25 February 2022, The Tablet

A bid to academise 19 schools has been 'paused'

A bid to academise 19 schools has been 'paused'

The continues to encourage academisation across the board.
File pic of pupils celebrating exam results at an academy, by Andrew Higg/Alamy.

A bid to academise 19 schools by the Diocese of Hallam has been “paused” by the Department for Education after four education unions launched a legal challenge to the decision. 

Plans to consolidate the 47 diocesan schools into two new multi-academy trusts (MATs) had existed since last January and received government approval late last year. Unions representing teachers at the 19 non-academy diocesan schools state that the Department for Education then issued letters to each school warning that academisation would proceed in April this year, in spite of opposition from parents and teachers.

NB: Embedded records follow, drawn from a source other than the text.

-- ==== Sys2Proof/Laws/KeepPageCore.lean ====
section
/-! SUPPORT. What each operation of Machine/PageCore.lean leaves as it was. -/

set_option linter.unusedSimpArgs false

namespace Sys2Proof.Machine

theorem clearPage_keeps {l : List Comp} (h_regs : Has l .regs) (h_eff : Has l .eff) (h_cap : Has l .cap) (h_sealAt : Has l .sealAt) :
    ∀ s x1, blank l (clearPage s x1) = blank l s := by
  intro s x1
  unfold clearPage
  (repeat' (split)) <;> first | with_reducible rfl | simp (disch := assumption) only [↓clearCapture_keeps, ↓blank_eff, ↓blank_regs_eff_sealAt, ↓blank_regs, ↓blank_sealAt]

theorem ringsApplied_keeps {l : List Comp} (h_regs : Has l .regs) (h_ptns : Has l .ptns) :
    ∀ x0 s x2, blank l (ringsApplied x0 s x2) = blank l s := by
  intro x0 s x2
  unfold ringsApplied
  (repeat' (split)) <;> first | with_reducible rfl | simp (disch := first | assumption | (intro t x; first | with_reducible rfl | simp (disch := assumption) only [↓wr_keeps, ↓setSq_keeps, ↓setCq_keeps, ↓apply_ite (blank l), ite_self] | ((repeat' (split)) <;> first | with_reducible rfl | simp (disch := assumption) only [↓wr_keeps, ↓setSq_keeps, ↓setCq_keeps, ↓apply_ite (blank l), ite_self] | rfl))) only [↓wr_keeps, ↓setSq_keeps, ↓setCq_keeps, ↓apply_ite (blank l), ite_self, ↓foldl_keeps, ↓foldr_keeps, ↓forUpTo_keeps, ↓foldl_snd_keeps]

theorem levelBookApplied_keeps {l : List Comp} (h_regs : Has l .regs) (h_ptns : Has l .ptns) :
    ∀ s x1, blank l (levelBookApplied s x1) = blank l s := by
  intro s x1
  unfold levelBookApplied
  simp (disch := assumption) only [↓setPtn_keeps, ↓recoverStart_keeps, ↓lbIdle_keeps, ↓apply_ite (blank l), ite_self]

theorem jobqApplied_keeps {l : List Comp} (h_regs : Has l .regs) (h_ptns : Has l .ptns) (h_pool : Has l .pool) (h_plat : Has l .plat) (h_tens : Has l .tens) (h_hostMem : Has l .hostMem) (h_msixHeld : Has l .msixHeld) (h_emitted : Has l .emitted) :
    ∀ x0 s x2, blank l (jobqApplied x0 s x2) = blank l s := by
  intro x0 s x2
  unfold jobqApplied
  (repeat' (split)) <;> first | with_reducible rfl | simp (disch := first | assumption | (intro t x; first | with_reducible rfl | simp (disch := assumption) only [↓dropStakeWait_keeps, ↓withdrawAgent_keeps, ↓apply_ite (blank l), ite_self] | ((repeat' (split)) <;> first | with_reducible rfl | simp (disch := assumption) only [↓dropStakeWait_keeps, ↓withdrawAgent_keeps, ↓apply_ite (blank l), ite_self] | rfl))) only [↓dropStakeWait_keeps, ↓withdrawAgent_keeps, ↓apply_ite (blank l), ite_self, ↓foldl_keeps, ↓foldr_keeps, ↓forUpTo_keeps, ↓foldl_snd_keeps]

theorem applyGroups_keeps {l : List Comp} (h_regs : Has l .regs) (h_eff : Has l .eff) (h_sealAt : Has l .sealAt) (h_ptns : Has l .ptns) (h_migs : Has l .migs) (h_locs : Has l .locs) (h_spillFreed : Has l .spillFreed) (h_pool : Has l .pool) (h_plat : Has l .plat) (h_tens : Has l .tens) (h_book : Has l .book) (h_hostMem : Has l .hostMem) (h_msixHeld : Has l .msixHeld) (h_emitted : Has l .emitted) :
    ∀ s x1 x2, blank l (applyGroups s x1 x2) = blank l s := by
  intro s x1 x2
  unfold applyGroups
  dsimp only
  split
  · simp (disch := assumption) only [↓quotaFollow_keeps, ↓rangesApplied_keeps, ↓bookApplied_keeps, ↓applyShadows_keeps, ↓ringsApplied_keeps, ↓levelBookApplied_keeps, ↓jobqApplied_keeps, ↓blank_pool, ↓blank_hostMem, ↓blank_plat, ↓blank_eff, ↓blank_regs_eff_sealAt, ↓blank_ptns, ↓blank_regs, ↓blank_tens, ↓blank_locs, ↓blank_msixHeld, ↓blank_migs, ↓blank_sealAt, ↓blank_spillFreed, ↓blank_book, ↓blank_emitted, ↓apply_ite (blank l), ↓apply_ite Prod.snd, ite_self]
  · simp (disch := assumption) only [↓quotaFollow_keeps, ↓rangesApplied_keeps, ↓bookApplied_keeps, ↓applyShadows_keeps, ↓ringsApplied_keeps, ↓levelBookApplied_keeps, ↓jobqApplied_keeps, ↓blank_pool, ↓blank_hostMem, ↓blank_plat, ↓blank_eff, ↓blank_regs_eff_sealAt, ↓blank_ptns, ↓blank_regs, ↓blank_tens, ↓blank_locs, ↓blank_msixHeld, ↓blank_migs, ↓blank_sealAt, ↓blank_spillFreed, ↓blank_book, ↓blank_emitted, ↓apply_ite (blank l), ↓apply_ite Prod.snd, ite_self]

theorem reachQuiesced_keeps {l : List Comp} (h_regs : Has l .regs) (h_eff : Has l .eff) (h_sealAt : Has l .sealAt) (h_ptns : Has l .ptns) (h_migs : Has l .migs) (h_locs : Has l .locs) (h_spillFreed : Has l .spillFreed) (h_pool : Has l .pool) (h_plat : Has l .plat) (h_tens : Has l .tens) (h_book : Has l .book) (h_hostMem : Has l .hostMem) (h_msixHeld : Has l .msixHeld) (h_emitted : Has l .emitted) :
    ∀ s x1, blank l (reachQuiesced s x1) = blank l s := by
  intro s x1
  unfold reachQuiesced
  simp (disch := assumption) only [↓wr_keeps, ↓setEvt_keeps, ↓applyGroups_keeps, ↓apply_ite (blank l), ite_self]

theorem forceQuiesced_keeps {l : List Comp} (h_regs : Has l .regs) (h_eff : Has l .eff) (h_sealAt : Has l .sealAt) (h_ptns : Has l .ptns) (h_migs : Has l .migs) (h_locs : Has l .locs) (h_spillFreed : Has l .spillFreed) (h_pool : Has l .pool) (h_plat : Has l .plat) (h_tens : Has l .tens) (h_book : Has l .book) (h_hostMem : Has l .hostMem) (h_msixHeld : Has l .msixHeld) (h_emitted : Has l .emitted) :
    ∀ s x1, blank l (forceQuiesced s x1) = blank l s := by
  intro s x1
  unfold forceQuiesced
  simp (disch := assumption) only [↓wr_keeps, ↓reachQuiesced_keeps, ↓apply_ite (blank l), ite_self]

theorem finishRqo_keeps {l : List Comp} (h_regs : Has l .regs) (h_fp : Has l .fp) (h_stns : Has l .stns) (h_tens : Has l .tens) (h_cdus : Has l .cdus) (h_msixHeld : Has l .msixHeld) (h_emitted : Has l .emitted) :
    ∀ s x1, blank l (finishRqo s x1) = blank l s := by
  intro s x1
  unfold finishRqo
  (repeat' (split)) <;> first | with_reducible rfl | simp (disch := assumption) only [↓effRqoStart_keeps, ↓effRqoComplete_keeps, ↓apply_ite (blank l), ite_self]

theorem silentJob_keeps {l : List Comp} (h_stns : Has l .stns) (h_pool : Has l .pool) (h_plat : Has l .plat) :
    ∀ s x1 x2, blank l (silentJob s x1 x2) = blank l s := by
  intro s x1 x2
  unfold silentJob
  (repeat' (split)) <;> first | with_reducible rfl | simp (disch := first | assumption | (intro t x; first | with_reducible rfl | simp (disch := assumption) only [↓freeStake_keeps, ↓freeParcel_keeps, ↓freeFills_keeps] | ((repeat' (split)) <;> first | with_reducible rfl | simp (disch := assumption) only [↓freeStake_keeps, ↓freeParcel_keeps, ↓freeFills_keeps] | rfl))) only [↓freeStake_keeps, ↓freeParcel_keeps, ↓freeFills_keeps, ↓foldl_keeps, ↓foldr_keeps, ↓forUpTo_keeps, ↓foldl_snd_keeps]

theorem stopRun_keeps {l : List Comp} (h_regs : Has l .regs) (h_fp : Has l .fp) (h_stns : Has l .stns) (h_ptns : Has l .ptns) (h_pool : Has l .pool) (h_plat : Has l .plat) (h_tens : Has l .tens) (h_cdus : Has l .cdus) (h_hostMem : Has l .hostMem) (h_msixHeld : Has l .msixHeld) (h_emitted : Has l .emitted) (h_fresh : Has l .fresh) :
    ∀ s x1 x2, blank l (stopRun s x1 x2) = blank l s := by
  intro s x1 x2
  unfold stopRun
  (repeat' (split)) <;> first | with_reducible rfl | simp (disch := assumption) only [↓setStn_keeps, ↓withdrawRun_keeps, ↓dropGrants_keeps, ↓dropRun_keeps, ↓finishRqo_keeps, ↓silentJob_keeps, ↓apply_ite (blank l), ite_self]

theorem stopSaved_keeps {l : List Comp} (h_regs : Has l .regs) (h_stns : Has l .stns) (h_ptns : Has l .ptns) (h_pool : Has l .pool) (h_plat : Has l .plat) (h_tens : Has l .tens) (h_hostMem : Has l .hostMem) (h_msixHeld : Has l .msixHeld) (h_emitted : Has l .emitted) (h_fresh : Has l .fresh) :
    ∀ s x1 x2, blank l (stopSaved s x1 x2) = blank l s := by
  intro s x1 x2
  unfold stopSaved
  (repeat' (split)) <;> first | with_reducible rfl | simp (disch := assumption) only [↓setStn_keeps, ↓dropSaved_keeps, ↓silentJob_keeps, ↓apply_ite (blank l), ite_self]

theorem dropTake_keeps {l : List Comp} (h_regs : Has l .regs) (h_ptns : Has l .ptns) (h_pool : Has l .pool) (h_plat : Has l .plat) (h_tens : Has l .tens) (h_hostMem : Has l .hostMem) (h_msixHeld : Has l .msixHeld) (h_emitted : Has l .emitted) :
    ∀ s x1, blank l (dropTake s x1) = blank l s := by
  intro s x1
  unfold dropTake
  simp (disch := assumption) only [↓dropStakeWait_keeps, ↓withdrawAgent_keeps]

theorem stopStation_keeps {l : List Comp} (h_regs : Has l .regs) (h_fp : Has l .fp) (h_stns : Has l .stns) (h_ptns : Has l .ptns) (h_pool : Has l .pool) (h_plat : Has l .plat) (h_tens : Has l .tens) (h_cdus : Has l .cdus) (h_hostMem : Has l .hostMem) (h_msixHeld : Has l .msixHeld) (h_emitted : Has l .emitted) (h_fresh : Has l .fresh) :
    ∀ s x1 x2, blank l (stopStation s x1 x2) = blank l s := by
  intro s x1 x2
  unfold stopStation
  dsimp only
  (repeat' (split)) <;> first | with_reducible rfl | simp (disch := first | assumption | (intro t x; first | with_reducible rfl | simp (disch := assumption) only [↓freeFills_keeps, ↓stopRun_keeps, ↓stopSaved_keeps, ↓dropTake_keeps, ↓blank_cdus, ↓blank_pool, ↓blank_fp, ↓blank_hostMem, ↓blank_plat, ↓blank_pool_fresh, ↓blank_ptns, ↓blank_regs, ↓blank_tens, ↓blank_msixHeld, ↓blank_fresh, ↓blank_stns, ↓blank_emitted, ↓apply_ite (blank l), ↓apply_ite Prod.snd, ite_self] | ((repeat' (split)) <;> first | with_reducible rfl | simp (disch := assumption) only [↓freeFills_keeps, ↓stopRun_keeps, ↓stopSaved_keeps, ↓dropTake_keeps, ↓blank_cdus, ↓blank_pool, ↓blank_fp, ↓blank_hostMem, ↓blank_plat, ↓blank_pool_fresh, ↓blank_ptns, ↓blank_regs, ↓blank_tens, ↓blank_msixHeld, ↓blank_fresh, ↓blank_stns, ↓blank_emitted, ↓apply_ite (blank l), ↓apply_ite Prod.snd, ite_self] | rfl))) only [↓freeFills_keeps, ↓stopRun_keeps, ↓stopSaved_keeps, ↓dropTake_keeps, ↓blank_cdus, ↓blank_pool, ↓blank_fp, ↓blank_hostMem, ↓blank_plat, ↓blank_pool_fresh, ↓blank_ptns, ↓blank_regs, ↓blank_tens, ↓blank_msixHeld, ↓blank_fresh, ↓blank_stns, ↓blank_emitted, ↓apply_ite (blank l), ↓apply_ite Prod.snd, ite_self, ↓foldl_keeps, ↓foldr_keeps, ↓forUpTo_keeps, ↓foldl_snd_keeps] | rfl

The diocese disagrees, claiming that the letters use “standard wording” and indicate only that academisation was now possible if governing bodies chose that step, not that it was mandatory. Academy orders do “not take effect and cannot be enacted until the governing body of a VA school has passed a resolution to convert” the Diocese said in a statement, “and the necessary legal processes have been completed.”

In legal documents seen by The Tablet, however, the trade unions challenging the decision argue that the academy order represents the beginning of academisation legally, not simply the tabling of an option.

The case made by the four unions – Unison, the National Education Union, the National Association of Head Teachers (Naht), and the Association of School and College Leaders – is that only the governing bodies of schools can apply for academy orders.

In a joint statement, the unions warn that more legal action will be taken until the Department for Education drops the orders in question altogether. 

The dispute is likely to be paralleled to some degree across the country as the present government continues to encourage academisation across the board. Late last year, schools in the Archdiocese of Birmingham came under what one teacher’s union termed “huge pressure” to apply for academy status.

A spokesperson for Naht accused the Archdiocese of “ploughing on belligerently” in pursuit of academy status, regardless of how staff and teachers saw the process.

Schools requiring “significant improvement” or “special measures” are automatically issued academy orders, but the schemes themselves, introduced in 2000 under the Blair government, have received significant criticism for inconsistent results. 

Several academy trusts have been accused of financial mismanagement, plummeting educational standards and poor working conditions for staff, frequently making their introduction a lighting-rod for controversy.